Inventors:	Wood, Robert B.; (Niwot, CO) ; Kunzman, Charles D.; (Oakland, CA)
Correspondence Address:	KUDIRKA & JOBSE, LLP ONE STATE STREET SUITE 800 BOSTON MA 02109 US
Assignee:	Sun Microsystems, Inc. Santa Clara CA
Family ID:	34839021
Appl. No.:	10/852639
Filed:	May 24, 2004

Current U.S. Class:	714/6.32 ; 714/E11.034
Current CPC Class:	G06F 11/1084 20130101; G06F 11/1092 20130101
Class at Publication:	714/007
International Class:	G06F 011/00

Claims

What is claimed is:

1. A method for decreasing a time period required to reconstruct a copy of a failed disk drive from secondary RAID drives in a RAID data storage system with a plurality of RAID drives, the method comprising: (a) attempting to read data from the failed disk drive; (b) when data can be read from the failed disk drive, copying that data to the copy; and (c) when data cannot be read from the failed disk drive, reconstructing that data from the secondary RAID drives and storing the reconstructed data to the copy.

2. The method of claim 1 wherein data is stored in the RAID data storage system in parity linked data stripes in which a portion of each data stripe resides on one of the RAID drives and wherein step (a) comprises attempting to read a data stripe portion from the failed disk drive.

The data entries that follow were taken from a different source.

set_option Elab.async false

/-- Every test of a list passes. -/
def all (l : List Bool) : Bool := l.all id

/-- The command completes, and its next state passes a test. -/
def after (o : Out) (f : State → Bool) : Bool :=
  match o with
  | .next t => f t
  | _ => false

/-- The command leaves the state as it was. -/
def keeps (i : Instr) (s : State) : Bool := after (exec i s) fun u => u == s

/-- An event of a code and an object stands in the queue. -/
def ev (u : State) (code obj : Nat) : Bool :=
  u.evt.queue.any fun e => e.code == BitVec.ofNat 16 code && e.obj == BitVec.ofNat 16 obj

/-- The state with parameters c.i.n at values. -/
def prm (l : List (Nat × Nat × Nat × Nat)) (s : State) : State :=
  l.foldl (fun s x => s.setPar x.1 x.2.1 x.2.2.1 (BitVec.ofNat 64 x.2.2.2)) s

/-- A head in frame 7 of its cycle, P = 250 µs, with T0 at 10 ms, served by firmware, at service level 2. -/
def hd : State :=
  { frm := { role := .head, run := true, period := 250000, now := 50000000, t0 := 50000000, frame := 7, first := false },
    cfg := { fwOn := true, fwSlot := 0, running := true }, pwr := { sl := 2, good := true },
    net := { cs := .head, epoch := 1 } }

/-- The head with branch 0 of two nodes in its cycle. -/
def hb : State :=
  (prm [(3, 0, 0, 1), (3, 0, 1, 2), (2, 0, 3, 128), (2, 0, 4, 10000), (3, 0, 32, 1)] hd).setBranch 0 { inCycle := true }

/-- The n nibbles of a number, most significant first. -/
def nibs (n v : Nat) : List Nibble := (List.range n).map fun k => BitVec.ofNat 4 (v / 16 ^ (n - 1 - k))

/-- A part in a role. -/
def inRole (r : Role) (s : State) : State := { s with frm := { s.frm with role := r } }

/-- A frame from the destination address to the FCS: addresses of zeros, a header, a payload. -/
def fr (h : Hdr) (payload : List Byte) : List Byte := withFcs (List.replicate 14 0 ++ h.bytes ++ payload)

/-! ## The block as a whole -/

theorem test_step_runs_front :
    step { hd with pending := [.frameTick, .perstN] } = exec .frameTick { hd with pending := [.perstN] } := rfl

theorem test_idle_cycle :
    all [State.reset.pending == [] && State.reset.frm.lsTrim == 0 && State.reset.frm.fixTrim == 0 && State.reset.net.rate == [] &&
        State.reset.frm.slewRem == 0 && State.reset.frm.trimAcc == 0,
      after (step State.reset) fun t => t.pending == [] && t.frm.now == 16] = true := by decide +kernel

theorem test_table_words : decodeTableWord 8 0 = none ∧ State.reset.withFetchWord 8 0 = State.reset := by decide +kernel

/-- The premises of the two invariants hold after reset and in the states the witnesses start from. -/
def canon (s : State) : Bool :=
  Memory.wf ramByte s.host.mem && Memory.wf flashByte s.cfg.flash && twf ({} : Axis) s.axes && twf ({} : Zone) s.zones &&
  twf ({} : StepCh) s.steps && twf ({} : Enc) s.encs

theorem test_premises_hold : all [canon State.reset, canon hb, State.reset.cfg.lcy ≤ 3, State.reset.cfg.lcyNext == none,
    after (step { State.reset with cfg := { State.reset.cfg with lcyNext := some 2 } }) fun t => t.cfg.lcy == 1] = true := by decide +kernel

/-! ## The frame -/

theorem test_frame_tick :
    all [after (exec .frameTick (prm [(1, 0, 8, 1)] hd)) fun t => t.frm.t0 == 51250000 && t.frm.frame == 8 && t.frm.tickPend &&
        t.frm.lsync && t.frm.lsyncFall == 51250000 + 5 * hd.pn 1 0 9,
      after (exec .frameTick { hd with frm := { hd.frm with first := true } }) fun t => t.frm.t0 == 50000000 && t.frm.frame == 7 &&
        !t.frm.first,
      after (exec .lsyncFall { hd with frm := { hd.frm with lsync := true, lsyncFall := 50000500 } }) fun t =>
        !t.frm.lsync && t.frm.now == 50000500] = true := by decide +kernel

theorem test_lsync_in :
    all [after (exec (.lsyncInEdge ⟨true, 50000007⟩) (prm [(1, 0, 10, 1)] hd)) fun u => u.frm.lsin == 10000001 && u.frm.lsEdge == some 50000007 &&
        u.frm.lsTarget == 0,
      after (exec (.lsyncInEdge ⟨false, 50000007⟩) (prm [(1, 0, 10, 2), (1, 0, 11, 1)] hd)) fun u => u.frm.lsin == 10000001,
      keeps (.lsyncInEdge ⟨false, 50000007⟩) (prm [(1, 0, 10, 1)] hd), keeps (.lsyncInEdge ⟨true, 50000007⟩) (prm [(1, 0, 10, 1), (1, 0, 11, 1)] hd),
      keeps (.lsyncInEdge ⟨true, 50000007⟩) hd, keeps (.lsyncInEdge ⟨true, 50000007⟩) (inRole .node (prm [(1, 0, 10, 1)] hd)),
      after (exec .lsyncInLoss (prm [(1, 0, 10, 2)] { hd with frm := { hd.frm with lsEdge := some 1, lslock := true, lsTrim := 5 } }))
        fun u => !u.frm.lslock && u.frm.lsTarget == 5 && u.frm.ovr == 16 && ev u evLsyncLost devObj] = true := by decide +kernel

/-! ## The network cycle in the head -/

/-- A static frame of position 1 of branch 0 with a frame counter, 88 bytes: L_s = 128 less G and the preamble. -/
def statF (n : Nat) : List Byte := fr { ty := 3, pos := 1, fcnt := n, epoch := 1, dir := true } (List.replicate 62 0)

/-- Position 1 awaits its frame in slot 1, whose nominal start is U0 + 1 · L_s · t_B. -/
def slot1 : Nat := hb.instU0 + 128 * hb.tB

theorem test_static_frames :
    all [hb.headBranch 0, !hb.net.slotFin.getLsbD 0, hb.slotClaim 0 slot1 2 == some 1, hb.slotClaim 0 (slot1 - 16 * hb.tB) 2 == some 1,
      hb.slotClaim 0 (slot1 + 16 * hb.tB + 1) 2 == none, hb.staticOk 0 1 (statF 7) false, !hb.staticOk 0 1 (statF 8) false,
      after (exec (.staticFrameReceived 0 (statF 7) slot1 false) hb) fun u => (u.node 0 1).prov == .valid && (u.node 0 1).present &&
        (u.node 0 1).fresh,
      after (exec (.staticFrameReceived 0 (statF 8) slot1 false) hb) fun u => (u.node 0 1).prov == .corrupt,
      after (exec (.staticFrameReceived 0 (statF 8) slot1 false) (hb.setNode 0 1 { prov := .late })) fun u => (u.node 0 1).prov == .late,
      after (exec (.staticFrameReceived 0 (statF 7) (slot1 + 16 * hb.tB + 1) false) hb) fun u => (u.node 0 1).prov == .late]
      = true := by decide +kernel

3. The method of claim 2 wherein step (b) comprises copying the data stripe portion to the copy.

4. The method of claim 2 wherein step (c) comprises reconstructing the data stripe portion from the secondary RAID drives.

5. The method of claim 4 wherein each data stripe portion that is stored on the plurality of RAID drives comprises a parity linked set of data blocks and wherein the method further comprises: (d) when the data stripe cannot be reconstructed from the secondary RAID drives in step (c), attempting to read the data blocks in the data stripe portion stored on the failed drive; (e) when a data block can be read from the failed disk drive, copying that data block to the copy; and (f) when a data block cannot be read from the failed disk drive, reconstructing that data block from the secondary RAID drives and storing the reconstructed data block to the copy.

6. The method of claim 5 further comprising: (g) when a data block cannot be read from the failed disk drive and cannot be reconstructed from the secondary RAID drives, adding that data block to a list of bad blocks.

7. The method of claim 5 wherein step (e) comprises copying data blocks from the failed disk drive starting at the location of an unrecoverable read error and continuing until a data stripe boundary is reached.

8. The method of claim 1 further comprising removing the failed disk drive from the plurality of RAID drives and promoting the copy into the plurality of RAID drives.

9. The method of claim 1 wherein step (b) comprises copying to the copy data from the failed drive starting at the beginning of an error that caused the failed drive to fail and continuing until an unrecoverable read error occurs.

10. The method of claim 9 wherein step (b) further comprises copying to the copy data from the failed drive starting at the beginning of an error that caused the failed drive to fail and continuing until a location of a known write failure is reached.

11. A method for decreasing a time period required to construct a data image of a failed disk drive from secondary RAID drives in a RAID data storage system with a plurality of RAID drives, wherein data is stored in the RAID data storage system in parity linked data stripes in which a portion of each data stripe resides on one of the RAID drives, the method comprising: (a) reading a data stripe from the plurality of RAID drives; (b) when step (a) is successful, copying a data stripe portion of that data stripe that resides on the failed drive to the data image; and (c) when an error is encountered during step (a) reconstructing that data stripe from the secondary RAID drives and storing the data stripe portion of the reconstructed data stripe that resides on the failed drive to the data image.

12. The method of claim 11 further comprising: (d) repeating steps (a)-(c) for each data stripe stored on the RAID drives.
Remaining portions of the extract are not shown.